RECORDS section start
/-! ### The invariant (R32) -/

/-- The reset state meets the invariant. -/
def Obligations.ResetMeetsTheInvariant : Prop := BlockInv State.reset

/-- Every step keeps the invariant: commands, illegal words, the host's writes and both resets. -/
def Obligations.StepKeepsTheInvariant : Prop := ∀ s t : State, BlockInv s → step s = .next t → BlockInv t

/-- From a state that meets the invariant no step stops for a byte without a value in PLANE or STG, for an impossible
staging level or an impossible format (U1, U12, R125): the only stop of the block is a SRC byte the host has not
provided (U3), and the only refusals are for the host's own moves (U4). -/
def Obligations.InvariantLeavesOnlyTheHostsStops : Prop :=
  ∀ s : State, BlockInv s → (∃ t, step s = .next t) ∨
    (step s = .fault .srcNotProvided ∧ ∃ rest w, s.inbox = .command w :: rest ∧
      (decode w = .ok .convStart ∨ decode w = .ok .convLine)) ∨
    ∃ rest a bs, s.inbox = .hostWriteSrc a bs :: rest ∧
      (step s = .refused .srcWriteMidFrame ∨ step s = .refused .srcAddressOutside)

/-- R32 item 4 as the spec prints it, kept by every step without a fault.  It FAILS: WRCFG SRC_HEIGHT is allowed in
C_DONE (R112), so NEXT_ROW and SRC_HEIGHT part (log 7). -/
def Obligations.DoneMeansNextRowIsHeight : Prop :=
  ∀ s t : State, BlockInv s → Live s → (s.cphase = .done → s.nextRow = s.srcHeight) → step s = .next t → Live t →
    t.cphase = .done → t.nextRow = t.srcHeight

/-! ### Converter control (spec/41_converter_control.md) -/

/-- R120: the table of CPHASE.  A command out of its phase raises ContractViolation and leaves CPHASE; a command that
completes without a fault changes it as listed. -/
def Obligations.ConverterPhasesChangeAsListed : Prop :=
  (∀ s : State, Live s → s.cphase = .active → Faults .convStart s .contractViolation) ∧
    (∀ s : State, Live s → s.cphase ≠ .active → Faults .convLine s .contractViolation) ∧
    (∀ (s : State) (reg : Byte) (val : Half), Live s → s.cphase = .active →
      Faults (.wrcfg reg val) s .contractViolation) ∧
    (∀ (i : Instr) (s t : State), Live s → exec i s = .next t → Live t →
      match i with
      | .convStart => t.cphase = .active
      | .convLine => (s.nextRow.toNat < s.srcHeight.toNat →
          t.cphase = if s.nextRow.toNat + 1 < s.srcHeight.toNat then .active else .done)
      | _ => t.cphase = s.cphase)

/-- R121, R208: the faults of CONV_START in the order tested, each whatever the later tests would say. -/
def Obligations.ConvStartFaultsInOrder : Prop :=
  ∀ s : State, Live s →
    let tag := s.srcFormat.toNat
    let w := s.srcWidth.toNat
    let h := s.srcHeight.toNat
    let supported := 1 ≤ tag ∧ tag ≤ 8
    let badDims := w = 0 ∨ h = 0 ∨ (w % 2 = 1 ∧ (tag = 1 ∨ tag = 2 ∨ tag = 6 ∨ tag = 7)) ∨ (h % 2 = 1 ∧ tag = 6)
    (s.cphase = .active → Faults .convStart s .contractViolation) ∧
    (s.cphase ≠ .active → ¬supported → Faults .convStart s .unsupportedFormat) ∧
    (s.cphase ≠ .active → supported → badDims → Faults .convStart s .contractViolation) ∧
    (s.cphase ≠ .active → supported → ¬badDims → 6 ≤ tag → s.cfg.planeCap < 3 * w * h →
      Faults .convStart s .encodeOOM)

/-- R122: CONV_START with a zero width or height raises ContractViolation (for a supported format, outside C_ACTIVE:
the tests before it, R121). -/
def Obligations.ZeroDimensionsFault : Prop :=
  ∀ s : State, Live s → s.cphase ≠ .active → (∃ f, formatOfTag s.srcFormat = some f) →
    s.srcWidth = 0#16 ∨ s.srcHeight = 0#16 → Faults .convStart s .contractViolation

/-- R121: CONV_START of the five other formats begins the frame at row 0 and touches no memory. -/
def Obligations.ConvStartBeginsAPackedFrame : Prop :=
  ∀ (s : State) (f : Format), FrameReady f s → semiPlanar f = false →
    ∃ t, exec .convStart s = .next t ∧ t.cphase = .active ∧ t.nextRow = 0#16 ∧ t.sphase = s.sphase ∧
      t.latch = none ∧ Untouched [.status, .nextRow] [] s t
RECORDS section end
RECORDS section start
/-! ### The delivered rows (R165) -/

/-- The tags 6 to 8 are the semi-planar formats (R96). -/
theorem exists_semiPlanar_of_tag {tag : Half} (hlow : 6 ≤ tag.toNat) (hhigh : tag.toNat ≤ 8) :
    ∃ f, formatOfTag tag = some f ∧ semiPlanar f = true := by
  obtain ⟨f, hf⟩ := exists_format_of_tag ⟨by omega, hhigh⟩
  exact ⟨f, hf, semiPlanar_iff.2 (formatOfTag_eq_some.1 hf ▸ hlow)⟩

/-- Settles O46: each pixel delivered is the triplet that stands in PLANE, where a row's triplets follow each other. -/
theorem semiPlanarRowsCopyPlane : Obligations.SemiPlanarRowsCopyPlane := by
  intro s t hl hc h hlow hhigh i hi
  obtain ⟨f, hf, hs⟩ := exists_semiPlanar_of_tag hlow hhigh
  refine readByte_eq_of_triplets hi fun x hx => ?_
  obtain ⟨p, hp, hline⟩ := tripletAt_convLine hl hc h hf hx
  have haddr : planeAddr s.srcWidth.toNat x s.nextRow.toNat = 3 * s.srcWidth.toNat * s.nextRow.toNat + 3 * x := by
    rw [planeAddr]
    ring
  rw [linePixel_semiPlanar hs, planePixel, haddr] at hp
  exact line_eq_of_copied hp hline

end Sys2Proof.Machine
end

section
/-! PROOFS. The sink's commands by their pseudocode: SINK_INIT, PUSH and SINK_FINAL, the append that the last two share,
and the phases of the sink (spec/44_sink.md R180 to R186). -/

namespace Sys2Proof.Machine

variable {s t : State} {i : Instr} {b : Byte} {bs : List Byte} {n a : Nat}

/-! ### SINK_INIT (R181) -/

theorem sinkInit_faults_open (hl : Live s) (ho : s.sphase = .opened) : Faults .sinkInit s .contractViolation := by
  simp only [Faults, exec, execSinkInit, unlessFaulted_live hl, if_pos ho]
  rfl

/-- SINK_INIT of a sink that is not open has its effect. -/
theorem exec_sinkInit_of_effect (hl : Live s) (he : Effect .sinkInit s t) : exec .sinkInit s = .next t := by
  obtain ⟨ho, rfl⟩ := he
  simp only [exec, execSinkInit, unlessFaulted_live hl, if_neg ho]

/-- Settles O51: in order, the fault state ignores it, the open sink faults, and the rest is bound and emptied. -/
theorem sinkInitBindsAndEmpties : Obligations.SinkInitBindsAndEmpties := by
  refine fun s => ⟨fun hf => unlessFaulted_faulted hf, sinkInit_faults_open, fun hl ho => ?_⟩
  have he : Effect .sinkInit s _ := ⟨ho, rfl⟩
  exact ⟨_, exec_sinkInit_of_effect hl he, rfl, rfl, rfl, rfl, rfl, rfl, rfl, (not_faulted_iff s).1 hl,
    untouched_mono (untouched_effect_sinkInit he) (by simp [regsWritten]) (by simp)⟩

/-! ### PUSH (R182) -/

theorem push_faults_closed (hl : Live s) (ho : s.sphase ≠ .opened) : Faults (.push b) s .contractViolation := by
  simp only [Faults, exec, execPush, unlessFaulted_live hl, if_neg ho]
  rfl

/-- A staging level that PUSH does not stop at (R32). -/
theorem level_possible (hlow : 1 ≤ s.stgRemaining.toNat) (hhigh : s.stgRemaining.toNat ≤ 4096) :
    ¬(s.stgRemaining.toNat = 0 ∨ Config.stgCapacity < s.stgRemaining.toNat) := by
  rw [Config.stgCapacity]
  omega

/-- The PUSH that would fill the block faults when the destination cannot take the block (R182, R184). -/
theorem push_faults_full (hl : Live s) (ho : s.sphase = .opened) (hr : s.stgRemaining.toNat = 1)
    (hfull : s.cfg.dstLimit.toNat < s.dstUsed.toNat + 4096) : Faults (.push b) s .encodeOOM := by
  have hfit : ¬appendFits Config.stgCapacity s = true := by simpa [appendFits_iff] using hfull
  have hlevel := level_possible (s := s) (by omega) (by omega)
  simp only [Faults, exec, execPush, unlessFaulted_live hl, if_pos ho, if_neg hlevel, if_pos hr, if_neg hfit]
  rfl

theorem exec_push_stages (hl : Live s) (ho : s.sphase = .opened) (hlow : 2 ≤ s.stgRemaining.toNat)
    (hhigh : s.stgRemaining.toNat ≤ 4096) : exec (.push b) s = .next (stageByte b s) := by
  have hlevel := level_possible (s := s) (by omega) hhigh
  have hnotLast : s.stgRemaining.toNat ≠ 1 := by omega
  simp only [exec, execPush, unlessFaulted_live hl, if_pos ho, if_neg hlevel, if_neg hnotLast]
RECORDS section end
RECORDS section start
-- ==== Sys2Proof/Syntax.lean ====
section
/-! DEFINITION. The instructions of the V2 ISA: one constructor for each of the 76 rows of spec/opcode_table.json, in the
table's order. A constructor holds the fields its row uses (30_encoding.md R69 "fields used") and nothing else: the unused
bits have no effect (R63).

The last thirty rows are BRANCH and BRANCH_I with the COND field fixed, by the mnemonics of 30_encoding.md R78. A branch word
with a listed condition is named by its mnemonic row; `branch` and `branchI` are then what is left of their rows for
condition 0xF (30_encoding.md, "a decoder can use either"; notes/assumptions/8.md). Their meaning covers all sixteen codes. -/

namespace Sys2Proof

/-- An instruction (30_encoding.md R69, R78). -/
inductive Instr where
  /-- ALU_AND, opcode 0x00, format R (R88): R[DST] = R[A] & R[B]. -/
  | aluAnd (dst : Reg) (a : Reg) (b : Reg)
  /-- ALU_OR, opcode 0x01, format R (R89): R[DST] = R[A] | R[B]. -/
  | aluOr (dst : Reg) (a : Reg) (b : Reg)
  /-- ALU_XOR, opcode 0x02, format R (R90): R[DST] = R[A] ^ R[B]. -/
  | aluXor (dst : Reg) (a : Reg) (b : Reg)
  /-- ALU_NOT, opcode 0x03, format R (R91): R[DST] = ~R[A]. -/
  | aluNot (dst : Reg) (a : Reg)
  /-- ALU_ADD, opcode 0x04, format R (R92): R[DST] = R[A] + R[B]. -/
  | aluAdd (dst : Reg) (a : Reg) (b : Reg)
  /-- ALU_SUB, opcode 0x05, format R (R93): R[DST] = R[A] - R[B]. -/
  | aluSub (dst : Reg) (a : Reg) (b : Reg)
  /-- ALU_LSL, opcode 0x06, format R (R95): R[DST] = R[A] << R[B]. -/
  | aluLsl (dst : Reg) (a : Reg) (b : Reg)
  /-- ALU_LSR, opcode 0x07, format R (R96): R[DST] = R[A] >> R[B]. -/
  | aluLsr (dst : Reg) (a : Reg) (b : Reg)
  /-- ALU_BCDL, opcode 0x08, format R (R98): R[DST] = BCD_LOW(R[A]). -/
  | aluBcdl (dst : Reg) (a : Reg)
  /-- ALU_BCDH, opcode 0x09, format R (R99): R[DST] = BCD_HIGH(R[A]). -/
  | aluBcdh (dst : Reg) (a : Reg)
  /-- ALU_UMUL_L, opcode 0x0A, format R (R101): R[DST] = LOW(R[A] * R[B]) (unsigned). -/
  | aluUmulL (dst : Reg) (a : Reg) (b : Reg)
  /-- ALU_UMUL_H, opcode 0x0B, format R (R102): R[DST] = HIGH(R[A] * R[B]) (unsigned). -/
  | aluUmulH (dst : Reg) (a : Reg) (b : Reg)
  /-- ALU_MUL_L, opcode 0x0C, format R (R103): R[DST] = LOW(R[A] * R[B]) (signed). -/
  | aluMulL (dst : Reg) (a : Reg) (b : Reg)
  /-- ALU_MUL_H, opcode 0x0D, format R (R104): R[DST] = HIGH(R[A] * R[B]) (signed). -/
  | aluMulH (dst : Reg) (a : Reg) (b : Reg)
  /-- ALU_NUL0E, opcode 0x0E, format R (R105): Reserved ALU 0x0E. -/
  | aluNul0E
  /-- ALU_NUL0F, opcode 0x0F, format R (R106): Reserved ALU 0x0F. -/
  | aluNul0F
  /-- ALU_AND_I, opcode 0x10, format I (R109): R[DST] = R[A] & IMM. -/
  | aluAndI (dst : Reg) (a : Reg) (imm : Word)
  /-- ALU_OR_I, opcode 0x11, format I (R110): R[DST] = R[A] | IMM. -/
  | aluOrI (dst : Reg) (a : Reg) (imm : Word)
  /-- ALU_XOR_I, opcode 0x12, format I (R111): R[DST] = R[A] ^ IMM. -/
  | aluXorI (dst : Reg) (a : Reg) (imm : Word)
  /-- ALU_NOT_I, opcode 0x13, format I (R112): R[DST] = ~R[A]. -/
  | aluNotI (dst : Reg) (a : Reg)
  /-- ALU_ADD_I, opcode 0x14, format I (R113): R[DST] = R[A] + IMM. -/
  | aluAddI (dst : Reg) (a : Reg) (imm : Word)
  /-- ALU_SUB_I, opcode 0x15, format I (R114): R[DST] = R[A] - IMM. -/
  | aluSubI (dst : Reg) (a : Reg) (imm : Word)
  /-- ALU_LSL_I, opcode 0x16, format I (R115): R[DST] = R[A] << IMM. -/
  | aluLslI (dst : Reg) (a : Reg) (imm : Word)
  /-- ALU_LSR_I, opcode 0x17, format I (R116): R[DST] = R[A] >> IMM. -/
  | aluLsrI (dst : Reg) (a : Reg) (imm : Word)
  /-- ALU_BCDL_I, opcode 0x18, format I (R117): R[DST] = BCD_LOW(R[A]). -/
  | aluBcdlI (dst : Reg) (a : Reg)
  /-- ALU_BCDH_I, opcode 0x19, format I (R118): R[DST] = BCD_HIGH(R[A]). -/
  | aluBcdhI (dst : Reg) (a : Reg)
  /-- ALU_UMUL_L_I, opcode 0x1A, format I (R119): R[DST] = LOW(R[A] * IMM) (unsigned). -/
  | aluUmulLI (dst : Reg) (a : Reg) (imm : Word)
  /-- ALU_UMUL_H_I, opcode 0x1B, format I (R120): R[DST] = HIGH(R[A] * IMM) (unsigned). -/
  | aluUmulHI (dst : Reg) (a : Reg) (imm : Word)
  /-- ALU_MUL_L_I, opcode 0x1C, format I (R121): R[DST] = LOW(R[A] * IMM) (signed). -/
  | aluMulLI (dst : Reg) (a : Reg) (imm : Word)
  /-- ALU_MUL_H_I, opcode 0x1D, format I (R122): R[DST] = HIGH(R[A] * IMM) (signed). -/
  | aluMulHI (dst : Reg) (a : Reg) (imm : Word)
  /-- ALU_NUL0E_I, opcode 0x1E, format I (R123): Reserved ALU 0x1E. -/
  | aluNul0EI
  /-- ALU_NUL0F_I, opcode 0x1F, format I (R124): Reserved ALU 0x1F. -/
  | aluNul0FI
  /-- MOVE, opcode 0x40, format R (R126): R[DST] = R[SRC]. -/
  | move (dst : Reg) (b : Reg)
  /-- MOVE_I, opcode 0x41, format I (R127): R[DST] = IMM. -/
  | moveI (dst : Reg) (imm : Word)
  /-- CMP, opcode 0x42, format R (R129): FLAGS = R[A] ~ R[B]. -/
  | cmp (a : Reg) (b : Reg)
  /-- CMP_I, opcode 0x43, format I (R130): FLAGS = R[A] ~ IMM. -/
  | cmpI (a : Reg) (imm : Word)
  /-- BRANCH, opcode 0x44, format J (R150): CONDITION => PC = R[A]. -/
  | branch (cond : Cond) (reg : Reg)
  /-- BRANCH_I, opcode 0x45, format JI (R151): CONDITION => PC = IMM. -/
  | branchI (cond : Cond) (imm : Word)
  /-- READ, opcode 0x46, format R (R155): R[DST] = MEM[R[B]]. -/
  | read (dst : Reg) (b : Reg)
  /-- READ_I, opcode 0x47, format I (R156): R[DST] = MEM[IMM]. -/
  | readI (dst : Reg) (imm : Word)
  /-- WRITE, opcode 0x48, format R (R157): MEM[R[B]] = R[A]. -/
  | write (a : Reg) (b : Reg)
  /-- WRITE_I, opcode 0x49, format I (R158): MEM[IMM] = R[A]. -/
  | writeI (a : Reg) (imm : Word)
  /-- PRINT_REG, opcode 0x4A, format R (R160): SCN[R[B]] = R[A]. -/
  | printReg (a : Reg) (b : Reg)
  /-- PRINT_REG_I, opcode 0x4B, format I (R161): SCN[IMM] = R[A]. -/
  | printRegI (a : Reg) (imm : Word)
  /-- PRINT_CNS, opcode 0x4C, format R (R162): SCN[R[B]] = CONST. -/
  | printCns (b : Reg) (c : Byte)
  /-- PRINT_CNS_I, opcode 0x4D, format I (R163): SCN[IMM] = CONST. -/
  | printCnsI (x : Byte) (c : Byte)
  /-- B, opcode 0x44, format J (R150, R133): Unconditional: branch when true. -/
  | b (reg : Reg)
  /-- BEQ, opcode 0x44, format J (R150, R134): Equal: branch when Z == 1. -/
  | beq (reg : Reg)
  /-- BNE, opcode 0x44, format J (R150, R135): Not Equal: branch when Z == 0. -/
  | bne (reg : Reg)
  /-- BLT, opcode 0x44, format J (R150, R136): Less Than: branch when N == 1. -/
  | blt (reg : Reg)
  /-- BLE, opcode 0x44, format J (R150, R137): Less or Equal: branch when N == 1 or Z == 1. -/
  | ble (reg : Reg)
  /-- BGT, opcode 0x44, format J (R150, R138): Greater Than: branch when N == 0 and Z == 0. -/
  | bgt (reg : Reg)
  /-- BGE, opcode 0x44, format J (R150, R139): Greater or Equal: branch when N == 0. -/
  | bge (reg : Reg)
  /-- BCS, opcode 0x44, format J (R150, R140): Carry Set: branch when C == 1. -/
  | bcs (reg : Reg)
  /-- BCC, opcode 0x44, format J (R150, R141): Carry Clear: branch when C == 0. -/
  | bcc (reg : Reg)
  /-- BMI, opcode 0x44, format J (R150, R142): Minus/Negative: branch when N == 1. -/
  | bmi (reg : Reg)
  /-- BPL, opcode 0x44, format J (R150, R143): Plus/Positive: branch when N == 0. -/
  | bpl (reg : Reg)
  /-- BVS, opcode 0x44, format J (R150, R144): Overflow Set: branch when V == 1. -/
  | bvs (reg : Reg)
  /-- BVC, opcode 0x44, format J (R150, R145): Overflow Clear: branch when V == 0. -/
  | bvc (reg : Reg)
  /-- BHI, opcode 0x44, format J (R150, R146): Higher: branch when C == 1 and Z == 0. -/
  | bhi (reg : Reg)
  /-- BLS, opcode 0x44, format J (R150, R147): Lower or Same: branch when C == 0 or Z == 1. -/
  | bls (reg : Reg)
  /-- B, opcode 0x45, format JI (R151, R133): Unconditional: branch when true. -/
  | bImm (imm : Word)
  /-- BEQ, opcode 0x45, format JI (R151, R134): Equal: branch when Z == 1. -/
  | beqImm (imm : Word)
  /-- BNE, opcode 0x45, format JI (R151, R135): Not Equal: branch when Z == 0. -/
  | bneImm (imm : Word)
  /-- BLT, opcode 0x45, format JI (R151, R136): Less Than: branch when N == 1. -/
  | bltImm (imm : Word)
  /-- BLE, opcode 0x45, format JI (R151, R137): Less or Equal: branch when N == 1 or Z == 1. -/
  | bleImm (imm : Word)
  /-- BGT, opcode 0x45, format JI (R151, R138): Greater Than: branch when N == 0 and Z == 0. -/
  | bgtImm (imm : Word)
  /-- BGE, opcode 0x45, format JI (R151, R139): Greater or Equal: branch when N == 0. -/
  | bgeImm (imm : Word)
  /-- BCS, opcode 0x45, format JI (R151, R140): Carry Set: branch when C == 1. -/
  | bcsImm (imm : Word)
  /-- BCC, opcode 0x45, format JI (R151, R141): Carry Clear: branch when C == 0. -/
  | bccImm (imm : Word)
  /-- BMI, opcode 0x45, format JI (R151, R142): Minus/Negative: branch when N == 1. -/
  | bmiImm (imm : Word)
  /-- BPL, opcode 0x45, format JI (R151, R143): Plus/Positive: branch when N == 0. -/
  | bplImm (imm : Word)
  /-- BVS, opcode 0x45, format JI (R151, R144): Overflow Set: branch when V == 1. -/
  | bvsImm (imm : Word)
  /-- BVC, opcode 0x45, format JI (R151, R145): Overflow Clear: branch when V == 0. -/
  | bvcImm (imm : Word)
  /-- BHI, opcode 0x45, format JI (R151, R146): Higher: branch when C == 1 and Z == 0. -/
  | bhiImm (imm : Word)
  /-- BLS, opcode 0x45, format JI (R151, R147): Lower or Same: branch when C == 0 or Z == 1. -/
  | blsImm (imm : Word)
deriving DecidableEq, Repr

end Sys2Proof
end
RECORDS section end
EXERCISE REQUIREMENTS>
Only the lines above from the one with "bne (reg : Reg)" up to and including the one with "bgeImm (imm : Word)" should be repeated, exactly as written.

RESULT FOR THIS EXERCISE>
  | bne (reg : Reg)
  /-- BLT, opcode 0x44, format J (R150, R136): Less Than: branch when N == 1. -/
  | blt (reg : Reg)
  /-- BLE, opcode 0x44, format J (R150, R137): Less or Equal: branch when N == 1 or Z == 1. -/
  | ble (reg : Reg)
  /-- BGT, opcode 0x44, format J (R150, R138): Greater Than: branch when N == 0 and Z == 0. -/
  | bgt (reg : Reg)
  /-- BGE, opcode 0x44, format J (R150, R139): Greater or Equal: branch when N == 0. -/
  | bge (reg : Reg)
  /-- BCS, opcode 0x44, format J (R150, R140): Carry Set: branch when C == 1. -/
  | bcs (reg : Reg)
  /-- BCC, opcode 0x44, format J (R150, R141): Carry Clear: branch when C == 0. -/
  | bcc (reg : Reg)
  /-- BMI, opcode 0x44, format J (R150, R142): Minus/Negative: branch when N == 1. -/
  | bmi (reg : Reg)
  /-- BPL, opcode 0x44, format J (R150, R143): Plus/Positive: branch when N == 0. -/
  | bpl (reg : Reg)
  /-- BVS, opcode 0x44, format J (R150, R144): Overflow Set: branch when V == 1. -/
  | bvs (reg : Reg)
  /-- BVC, opcode 0x44, format J (R150, R145): Overflow Clear: branch when V == 0. -/
  | bvc (reg : Reg)
  /-- BHI, opcode 0x44, format J (R150, R146): Higher: branch when C == 1 and Z == 0. -/
  | bhi (reg : Reg)
  /-- BLS, opcode 0x44, format J (R150, R147): Lower or Same: branch when C == 0 or Z == 1. -/
  | bls (reg : Reg)
  /-- B, opcode 0x45, format JI (R151, R133): Unconditional: branch when true. -/
  | bImm (imm : Word)
  /-- BEQ, opcode 0x45, format JI (R151, R134): Equal: branch when Z == 1. -/
  | beqImm (imm : Word)
  /-- BNE, opcode 0x45, format JI (R151, R135): Not Equal: branch when Z == 0. -/
  | bneImm (imm : Word)
  /-- BLT, opcode 0x45, format JI (R151, R136): Less Than: branch when N == 1. -/
  | bltImm (imm : Word)
  /-- BLE, opcode 0x45, format JI (R151, R137): Less or Equal: branch when N == 1 or Z == 1. -/
  | bleImm (imm : Word)
  /-- BGT, opcode 0x45, format JI (R151, R138): Greater Than: branch when N == 0 and Z == 0. -/
  | bgtImm (imm : Word)
  /-- BGE, opcode 0x45, format JI (R151, R139): Greater or Equal: branch when N == 0. -/
  | bgeImm (imm : Word)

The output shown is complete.